-- ==== Sys2Proof/Machine/Deliver.lean ====
section
/-! DEFINITION. Delivery of due events to the handlers of their input ports (40_delay_queue.md R161, R162). -/

namespace Sys2Proof.Machine

def State.putCam (s : State) (j : Nat) (cam : Cam) : State := { s with cams := s.cams.set j cam }

def State.putMpe (s : State) (j : Nat) (mpe : Mpe) : State := { s with mpes := s.mpes.set j mpe }

def State.putMmr (s : State) (j : Nat) (mmr : Mmr) : State := { s with mmrs := s.mmrs.set j mmr }

def State.putRouter (s : State) (j : Nat) (r : Router) : State := { s with routers := s.routers.set j r }

/-- The CAM's data handler (R331). -/
def deliverCamData (j : Nat) (ev : Event) (s : State) : Except FaultRecord State :=
  match s.cams[j]? with
  | none => .ok s
  | some cam =>
    match cam.latchQuery ev.payload with
    | .ok cam' => .ok (s.putCam j cam')
    | .error f => .error f

/-- The MMR's data handler (R391). -/
def deliverMmrData (j : Nat) (ev : Event) (s : State) : Except FaultRecord State :=
  match s.mmrs[j]? with
  | none => .ok s
  | some mmr =>
    match mmr.latchHalves ev.payload with
    | .ok mmr' => .ok (s.putMmr j mmr')
    | .error f => .error f

/-- The MPE's data handler (R361). -/
def Mpe.latchData (mpe : Mpe) (payload : List Byte) : Mpe := { mpe with data := some payload }

/-- The router's handler of a child's event (R411). -/
def Router.receiveUp (r : Router) (k : Nat) (ev : Event) : Router :=
  { r with childIn := r.childIn.modify k fun q => q ++ [ev] }

/-- The handler of an input port, in the current cycle (R162). A port no component has takes nothing; no link leads
to one (notes/assumptions/11.md). -/
def deliverOne (dst : InPort) (ev : Event) (s : State) : Except FaultRecord State :=
  match dst with
  | .rx k p => match s.cores[k]? with
    | none => .ok s
    | some c => .ok (s.putCore k { c with rx := c.rx.enqueue s.cycle (p, ev) })
  | .camReq j => match s.cams[j]? with
    | none => .ok s
    | some cam => .ok (s.putCam j { cam with disc := cam.disc.enqueue s.cycle ev })
  | .camData j => deliverCamData j ev s
  | .mpeReq j => match s.mpes[j]? with
    | none => .ok s
    | some mpe => .ok (s.putMpe j { mpe with disc := mpe.disc.enqueue s.cycle ev })
  | .mpeData j => match s.mpes[j]? with
    | none => .ok s
    | some mpe => .ok (s.putMpe j (mpe.latchData ev.payload))
  | .mmrReq j => match s.mmrs[j]? with
    | none => .ok s
    | some mmr => .ok (s.putMmr j { mmr with disc := mmr.disc.enqueue s.cycle ev })
  | .mmrData j => deliverMmrData j ev s
  | .childUp r k => match s.routers[r]? with
    | none => .ok s
    | some router => .ok (s.putRouter r (router.receiveUp k ev))
  | .parentDown r => match s.routers[r]? with
    | none => .ok s
    | some router => .ok (s.putRouter r { router with down := router.down.enqueue s.cycle ev })

/-- The events of a link due in a cycle, in FIFO order (R161). -/
def Link.due (l : Link) (c : Nat) : List Event :=
  (l.queue.filter fun e => decide (e.1 ≤ c)).map Prod.snd

/-- The link without the events due in a cycle (R161). -/
def Link.keep (l : Link) (c : Nat) : Link :=
  { l with queue := l.queue.filter fun e => !decide (e.1 ≤ c) }

/-- Hand a link's due events to their handler, in order. -/
def deliverEvents (dst : InPort) : List Event → State → Except FaultRecord State
  | [], s => .ok s
  | ev :: evs, s =>
    match deliverOne dst ev s with
    | .ok s' => deliverEvents dst evs s'
    | .error f => .error f

/-- The elements of a list in the order a run of choices takes them out. -/
def pickOrder {α : Type} (pick : Nat → Nat) : Nat → List α → List α
  | n + 1, x :: xs =>
    let i := pick n % (xs.length + 1)
    (x :: xs).getD i x :: pickOrder pick n ((x :: xs).eraseIdx i)
  | _, _ => []

/-- The order in which the host hands over the links that have events due: of several, the host's choice, a free
value (R161). It shows only where two links lead to ports of one core (notes/assumptions/18.md). -/
def hostOrder (cycle : Nat) : List Link → List Link
  | [] => []
  | [l] => [l]
  | l :: l' :: ls => pickOrder (Config.linkPick cycle) (ls.length + 2) (l :: l' :: ls)

/-- The links with events due. -/
def State.dueLinks (s : State) : List Link := s.links.filter fun l => !(l.due s.cycle).isEmpty

/-- Deliver the due events of each link. Whether a link faults does not depend on the others, so a link that faults is
left out and the others go on: the faults are those any order of the links could record first (R448). -/
def deliverLinks : List Link → State → List FaultRecord × State
  | [], s => ([], s)
  | l :: ls, s =>
    match deliverEvents l.cfg.dst (l.due s.cycle) s with
    | .ok s' => deliverLinks ls s'
    | .error f =>
      let rest := deliverLinks ls s
      (f :: rest.1, rest.2)

/-- Step (1) of the host step (R161, R168): the faults raised, and the system with every due event delivered. -/
def State.deliver (s : State) : List FaultRecord × State :=
  deliverLinks (hostOrder s.cycle s.dueLinks) { s with links := s.links.map fun l => l.keep s.cycle }

end Sys2Proof.Machine
end

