-- ==== Sys2Proof/Machine/Core.lean ====
section
/-! DEFINITION. The machine behind Host/Core.lean. -/

def Sys2Proof.core : Host.Core := { State := Sys2Proof.Machine.State, Fault := Sys2Proof.Machine.Fault,
                                    Refusal := Sys2Proof.Machine.Refusal, step := Sys2Proof.Machine.step,
                                    reset := Sys2Proof.Machine.State.reset }
end

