/-- A NaN is drawn, and counted. -/
theorem floatStage_of_none (nan : op c.er.fa c.er.fb = none) :
    floatStage op env c = .ok
      { core := c.drawn.toMemory { c.er with fa := nanPattern (Config.nanDraw (.core env.index) c.nanDraws) } } := by
  simp only [floatStage, nan]
  rfl

end

/-- The registers of an instruction of class FOP (R119). -/
def fopUses (rd rs1 rs2 : Word) : Uses := { dest := some (.f, rd), rs1 := some (.f, rs1), rs2 := some (.f, rs2) }

section
variable {s : State} {k : Nat} {c : Core} {i : Instr} {rd rs1 rs2 : Word} {op : Word → Word → Option Word}
  (accepted : Accepted s k c i)
  (meaning : meaningOf i =
    { decode := decodeStage .fop (fopUses rd rs1 rs2), execute := floatStage op, writeback := writebackF rd })
  (names : destOf i = some (.f, rd)) (sources : [(RegFile.f, rs1), (.f, rs2)] = sourcesOf i)
include accepted meaning names sources

theorem WritesResult.of_floatStage {v : Word} (result : op (c.readReg .f rs1) (c.readReg .f rs2) = some v) :
    WritesResult i s k c .f rd v :=
  .of_stages accepted meaning names names.symm sources
    (floatStage_of_some (c := c.decoded .fop (fopUses rd rs1 rs2)) result) (memoryPass_eq ..) (writebackF_eq ..)

/-- An instruction whose result is a NaN writes a NaN pattern and counts the draw. -/
theorem writes_nan_of_floatStage (nan : op (c.readReg .f rs1) (c.readReg .f rs2) = none) :
    ∃ c' v, isNaN v = true ∧ RunsThrough i k s ((s.focusOn k .writeback).putCore k c') ∧
      LeftPipeline ({ c with nanDraws := c.nanDraws + 1 }.writeReg .f rd v) c' ∧ c'.readReg .f rd = v ∧
      SameOtherRegisters c c' .f rd ∧ SameBytes c c' := by
  have decodes := accepted.decodeStage_eq (u := fopUses rd rs1 rs2) names.symm sources .fop
  have executes := floatStage_of_none (env := ⟨s.modes, k⟩) (c := c.decoded .fop (fopUses rd rs1 rs2)) nan
  have left := leftPipeline_writeReg c.drawn .fop (fopUses rd rs1 rs2)
    { c.operands .fop (fopUses rd rs1 rs2) with fa := nanPattern (Config.nanDraw (.core k) c.nanDraws) }
    { c.operands .fop (fopUses rd rs1 rs2) with
      update := true, fa := nanPattern (Config.nanDraw (.core k) c.nanDraws) } .f rd
    (nanPattern (Config.nanDraw (.core k) c.nanDraws))
  have runs := runsThrough_of (sends := []) accepted.core_eq (by rwa [meaning]) (by rwa [meaning])
    (by rw [meaning]; exact memoryPass_eq ⟨s.modes, k⟩ _) (by rw [meaning]; exact writebackF_eq rd ⟨s.modes, k⟩ _)
  exact ⟨_, _, isNaN_nanPattern _, runs, left, left.written (accepted.dest_lt names)⟩

end

/-- Settles O15: each is such a stage with its operation. -/
theorem floatArithmeticWritesResult : Obligations.FloatArithmeticWritesResult :=
  fun _ _ _ _ _ _ _ =>
    ⟨fun accepted result => .of_floatStage accepted rfl rfl rfl result,
      fun accepted result => .of_floatStage accepted rfl rfl rfl result,
      fun accepted result => .of_floatStage accepted rfl rfl rfl result⟩

/-- Settles O16: the same stage, drawing the pattern. -/
theorem floatNaNResultIsSomeNaN : Obligations.FloatNaNResultIsSomeNaN := by
  rintro s k c rd rs1 rs2 i accepted (⟨rfl, nan⟩ | ⟨rfl, nan⟩)
  · exact writes_nan_of_floatStage accepted rfl rfl rfl nan
  · exact writes_nan_of_floatStage accepted rfl rfl rfl nan

end Sys2Proof.Machine
end

section
/-! PROOFS. Binary32 rounding (43_float.md R270): the fields of a packed number, the nearest integer of a quotient,
and the nearest binary32 number, subnormals and overflow included. -/

namespace Sys2Proof.Machine

/-! ## The fields of a packed number (R129) -/

section
variable {neg : Bool} {bits : Nat} (small : bits < 2 ^ 31)
include small

theorem f32Pack_toNat : (f32Pack neg bits).toNat = (if neg then 2 ^ 31 else 0) + bits := by
  rw [f32Pack, BitVec.toNat_ofNat]
  cases neg <;> simp <;> omega

theorem f32Sign_pack : f32Sign (f32Pack neg bits) = neg := by
  rw [f32Sign, BitVec.getLsbD, f32Pack_toNat small, Nat.testBit_eq_decide_div_mod_eq]
  cases neg <;> simp <;> omega

theorem f32Exp_pack : f32Exp (f32Pack neg bits) = bits / 2 ^ 23 := by
  rw [f32Exp, f32Pack_toNat small]
  cases neg <;> simp <;> omega

theorem f32Frac_pack : f32Frac (f32Pack neg bits) = bits % 2 ^ 23 := by
  rw [f32Frac, f32Pack_toNat small]
  cases neg <;> simp
  omega

theorem f32Pack_lsb : (f32Pack neg bits).getLsbD 0 = decide (bits % 2 = 1) := by
  rw [BitVec.getLsbD, f32Pack_toNat small, Nat.testBit_zero]
  cases neg <;> simp
  omega

end

theorem f32Frac_lt (w : Word) : f32Frac w < 2 ^ 23 := Nat.mod_lt _ (Nat.two_pow_pos 23)

theorem natAbs_f32Value (w : Word) : (f32Value w).natAbs = f32Mag w := by
  rw [f32Value]
  split <;> simp

/-- A magnitude of q units of 2^e, with 24 significant bits or e = 0. -/
theorem f32Mag_pack {neg : Bool} {q e : Nat} (small : q + e * 2 ^ 23 < 2 ^ 31) (full : e ≠ 0 → 2 ^ 23 ≤ q)
    (bound : q ≤ 2 ^ 24) : f32Mag (f32Pack neg (q + e * 2 ^ 23)) = q * 2 ^ e := by
  rw [f32Mag, f32Exp_pack small, f32Frac_pack small, Nat.add_mul_mod_self_right, Nat.add_mul_div_right _ _ (by decide)]
  obtain low | mid | rfl : q < 2 ^ 23 ∨ (2 ^ 23 ≤ q ∧ q < 2 ^ 24) ∨ q = 2 ^ 24 := by omega
  · have zero : e = 0 := by by_contra ne; exact absurd (full ne) (by omega)
    subst zero
    rw [Nat.div_eq_of_lt low, Nat.mod_eq_of_lt low]
    simp
  · have one : q / 2 ^ 23 = 1 := by omega
    have rest : q % 2 ^ 23 = q - 2 ^ 23 := by omega
    rw [one, rest, if_neg (by omega), Nat.add_sub_cancel' mid.1, Nat.add_sub_cancel_left]
  · rw [if_neg (by omega), show 2 ^ 24 / 2 ^ 23 + e - 1 = e + 1 by omega, Nat.pow_succ]
    omega

/-- Magnitudes from 2^(23 + e) on are multiples of 2^e. -/
theorem two_pow_dvd_f32Mag {w : Word} {e : Nat} (large : 2 ^ 23 * 2 ^ e ≤ f32Mag w) : 2 ^ e ∣ f32Mag w := by
  have frac := f32Frac_lt w
  rw [f32Mag] at large ⊢
  split at large
  case isTrue zero =>
    have := Nat.one_le_two_pow (n := e)
    omega
  case isFalse ne =>
    rw [if_neg ne]
    refine Dvd.dvd.mul_left (Nat.pow_dvd_pow 2 ?_) _
    by_contra above
    have grows : 2 ^ (f32Exp w - 1 + 1) ≤ 2 ^ e := Nat.pow_le_pow_right (by decide) (by omega)
    have small := Nat.mul_lt_mul_of_pos_right (show 2 ^ 23 + f32Frac w < 2 ^ 24 by omega)
      (Nat.two_pow_pos (f32Exp w - 1))
    rw [Nat.pow_succ] at grows
    omega
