-- ==== Sys2Proof/Syntax.lean ====
section
/-! DEFINITION. The instructions (R2, R74): one constructor for each row of spec/opcode_table.json. -/

namespace Sys2Proof

/-- A register index `0x0` to `0xF`: `r` names `V[r]` (R21, R73). -/
abbrev Reg := Fin 16

/-- `FLAG_REG` of R8: VF, the carry/overflow flag, is register 0xF (R22). -/
abbrev Reg.vf : Reg := 15

/-- The four instructions. An operand's type admits exactly the values its field of the encoding holds (R73), so every
term of this type is well-formed. -/
inductive Instr where
  /-- `HALT`, word 0x0000 (R107). -/
  | halt
  /-- `RET`, word 0x00EE (R131). -/
  | ret
  /-- `CALL nnn`, word 0x2nnn (R130). -/
  | call (nnn : Addr12)
  /-- `ADD Vx, Vy`, word 0x8xy4 (R150). -/
  | add (x y : Reg)
deriving DecidableEq, Repr

/-- The mnemonic of the instruction's row of the opcode table (R74). -/
def Instr.mnemonic : Instr → String
  | .halt => "HALT"
  | .ret => "RET"
  | .call _ => "CALL"
  | .add _ _ => "ADD"

end Sys2Proof
end

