-- ==== Sys2Proof/WellFormed.lean ====
section
/-! DEFINITION. What an assembler may be handed (R79), with unbounded numbers for operands, and the checks that make an
instruction or a raw word of it. `Instr` itself needs no check: its operand types admit exactly the encodable values. -/

namespace Sys2Proof

/-- One line of assembly (R79, the spec's own syntax D15) before its operands are checked. -/
inductive AsmTerm where
  | halt
  | ret
  | call (nnn : Nat)
  | add (x y : Nat)
  /-- `.word 0xWWWW`, a raw word. -/
  | word (w : Nat)
deriving DecidableEq, Repr

/-- The checks: an address of at most three hexadecimal digits, a register of one, a raw word of four (R79, R73). -/
def AsmTerm.wellFormed : AsmTerm → Bool
  | .halt => true
  | .ret => true
  | .call nnn => decide (nnn < 4096)
  | .add x y => decide (x < 16) && decide (y < 16)
  | .word w => decide (w < 65536)

/-- The instruction a checked line names; `none` for an ill-formed line and for a raw word, which names no instruction
of its own. -/
def AsmTerm.toInstr : AsmTerm → Option Instr
  | .halt => some .halt
  | .ret => some .ret
  | .call nnn => if nnn < 4096 then some (.call (BitVec.ofNat 12 nnn)) else none
  | .add x y => if h : x < 16 ∧ y < 16 then some (.add ⟨x, h.1⟩ ⟨y, h.2⟩) else none
  | .word _ => none

end Sys2Proof
end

_ _ _ _

Activity
Only the lines above that include the word "mnemonic" belong in the answer; copy each one.

Problem solution
/-- The mnemonic of the instruction's row of the opcode table (R74). -/
def Instr.mnemonic : Instr → String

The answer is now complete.